Work required. Where the listing below reaches the line containing "(s.raise e).busy = false := rfl", start writing out lines exactly, and stop once the line containing "## resetEdge -/" has been written.
=== Begin Enclosure ===
-- ==== Sys2Proof/Laws/State.lean ====
section
/-! SUPPORT. What each write of the block's registers does to each field of State: one lemma per field, by rfl. -/

namespace Sys2Proof.Machine

/-! ## output ports -/

@[simp] theorem State.rspWord_eq (s : State) : s.rspWord = s.rsp := rfl

/-! ## complete -/

@[simp] theorem State.complete_busy (r : Response) (s : State) : (s.complete r).busy = false := rfl
@[simp] theorem State.complete_pend (r : Response) (s : State) : (s.complete r).pend = s.pend := rfl
@[simp] theorem State.complete_rspValid (r : Response) (s : State) : (s.complete r).rspValid = true := rfl
@[simp] theorem State.complete_rsp (r : Response) (s : State) : (s.complete r).rsp = r.word := rfl
@[simp] theorem State.complete_clkLat (r : Response) (s : State) : (s.complete r).clkLat = s.clkLat := rfl
@[simp] theorem State.complete_draws (r : Response) (s : State) : (s.complete r).draws = s.draws := rfl
@[simp] theorem State.complete_rstIn (r : Response) (s : State) : (s.complete r).rstIn = s.rstIn := rfl
@[simp] theorem State.complete_host (r : Response) (s : State) : (s.complete r).host = s.host := rfl

/-! ## raise -/

@[simp] theorem State.raise_busy (e : Status) (s : State) : (s.raise e).busy = false := rfl
@[simp] theorem State.raise_pend (e : Status) (s : State) : (s.raise e).pend = s.pend := rfl
@[simp] theorem State.raise_rspValid (e : Status) (s : State) : (s.raise e).rspValid = true := rfl
@[simp] theorem State.raise_rsp (e : Status) (s : State) : (s.raise e).rsp = (errorResponse e).word := rfl
@[simp] theorem State.raise_clkLat (e : Status) (s : State) : (s.raise e).clkLat = s.clkLat := rfl
@[simp] theorem State.raise_draws (e : Status) (s : State) : (s.raise e).draws = s.draws := rfl
@[simp] theorem State.raise_rstIn (e : Status) (s : State) : (s.raise e).rstIn = s.rstIn := rfl
@[simp] theorem State.raise_host (e : Status) (s : State) : (s.raise e).host = s.host := rfl

/-! ## accept -/

@[simp] theorem State.accept_busy (w : Word64) (s : State) : (s.accept w).busy = true := rfl
@[simp] theorem State.accept_pend (w : Word64) (s : State) : (s.accept w).pend = w := rfl
@[simp] theorem State.accept_rspValid (w : Word64) (s : State) : (s.accept w).rspValid = false := rfl
@[simp] theorem State.accept_rsp (w : Word64) (s : State) : (s.accept w).rsp = Config.inFlightRsp s.draws := rfl
@[simp] theorem State.accept_clkLat (w : Word64) (s : State) : (s.accept w).clkLat = Config.latency s.draws := rfl
@[simp] theorem State.accept_draws (w : Word64) (s : State) : (s.accept w).draws = s.draws + 1 := rfl
@[simp] theorem State.accept_rstIn (w : Word64) (s : State) : (s.accept w).rstIn = s.rstIn := rfl
@[simp] theorem State.accept_host (w : Word64) (s : State) : (s.accept w).host = s.host := rfl

/-! ## wait -/

@[simp] theorem State.wait_busy (s : State) : (s.wait).busy = s.busy := rfl
@[simp] theorem State.wait_pend (s : State) : (s.wait).pend = s.pend := rfl
@[simp] theorem State.wait_rspValid (s : State) : (s.wait).rspValid = s.rspValid := rfl
@[simp] theorem State.wait_rsp (s : State) : (s.wait).rsp = Config.inFlightRsp s.draws := rfl
@[simp] theorem State.wait_clkLat (s : State) : (s.wait).clkLat = s.clkLat - 1 := rfl
@[simp] theorem State.wait_draws (s : State) : (s.wait).draws = s.draws + 1 := rfl
@[simp] theorem State.wait_rstIn (s : State) : (s.wait).rstIn = s.rstIn := rfl
@[simp] theorem State.wait_host (s : State) : (s.wait).host = s.host := rfl

/-! ## resetEdge -/

@[simp] theorem State.resetEdge_busy (s : State) : (s.resetEdge).busy = false := rfl
@[simp] theorem State.resetEdge_pend (s : State) : (s.resetEdge).pend = Config.resetPend s.draws := rfl
@[simp] theorem State.resetEdge_rspValid (s : State) : (s.resetEdge).rspValid = false := rfl
@[simp] theorem State.resetEdge_rsp (s : State) : (s.resetEdge).rsp = Config.resetRsp s.draws := rfl
@[simp] theorem State.resetEdge_clkLat (s : State) : (s.resetEdge).clkLat = Config.resetClkLat s.draws := rfl
@[simp] theorem State.resetEdge_draws (s : State) : (s.resetEdge).draws = s.draws + 1 := rfl
@[simp] theorem State.resetEdge_rstIn (s : State) : (s.resetEdge).rstIn = s.rstIn := rfl
@[simp] theorem State.resetEdge_host (s : State) : (s.resetEdge).host = s.host := rfl

end Sys2Proof.Machine
end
=== End Enclosure ===
Task solution.
@[simp] theorem State.raise_busy (e : Status) (s : State) : (s.raise e).busy = false := rfl
@[simp] theorem State.raise_pend (e : Status) (s : State) : (s.raise e).pend = s.pend := rfl
@[simp] theorem State.raise_rspValid (e : Status) (s : State) : (s.raise e).rspValid = true := rfl
@[simp] theorem State.raise_rsp (e : Status) (s : State) : (s.raise e).rsp = (errorResponse e).word := rfl
@[simp] theorem State.raise_clkLat (e : Status) (s : State) : (s.raise e).clkLat = s.clkLat := rfl
@[simp] theorem State.raise_draws (e : Status) (s : State) : (s.raise e).draws = s.draws := rfl
@[simp] theorem State.raise_rstIn (e : Status) (s : State) : (s.raise e).rstIn = s.rstIn := rfl
@[simp] theorem State.raise_host (e : Status) (s : State) : (s.raise e).host = s.host := rfl

/-! ## accept -/

@[simp] theorem State.accept_busy (w : Word64) (s : State) : (s.accept w).busy = true := rfl
@[simp] theorem State.accept_pend (w : Word64) (s : State) : (s.accept w).pend = w := rfl
@[simp] theorem State.accept_rspValid (w : Word64) (s : State) : (s.accept w).rspValid = false := rfl
@[simp] theorem State.accept_rsp (w : Word64) (s : State) : (s.accept w).rsp = Config.inFlightRsp s.draws := rfl
@[simp] theorem State.accept_clkLat (w : Word64) (s : State) : (s.accept w).clkLat = Config.latency s.draws := rfl
@[simp] theorem State.accept_draws (w : Word64) (s : State) : (s.accept w).draws = s.draws + 1 := rfl
@[simp] theorem State.accept_rstIn (w : Word64) (s : State) : (s.accept w).rstIn = s.rstIn := rfl
@[simp] theorem State.accept_host (w : Word64) (s : State) : (s.accept w).host = s.host := rfl

/-! ## wait -/

@[simp] theorem State.wait_busy (s : State) : (s.wait).busy = s.busy := rfl
@[simp] theorem State.wait_pend (s : State) : (s.wait).pend = s.pend := rfl
@[simp] theorem State.wait_rspValid (s : State) : (s.wait).rspValid = s.rspValid := rfl
@[simp] theorem State.wait_rsp (s : State) : (s.wait).rsp = Config.inFlightRsp s.draws := rfl
@[simp] theorem State.wait_clkLat (s : State) : (s.wait).clkLat = s.clkLat - 1 := rfl
@[simp] theorem State.wait_draws (s : State) : (s.wait).draws = s.draws + 1 := rfl
@[simp] theorem State.wait_rstIn (s : State) : (s.wait).rstIn = s.rstIn := rfl
@[simp] theorem State.wait_host (s : State) : (s.wait).host = s.host := rfl

/-! ## resetEdge -/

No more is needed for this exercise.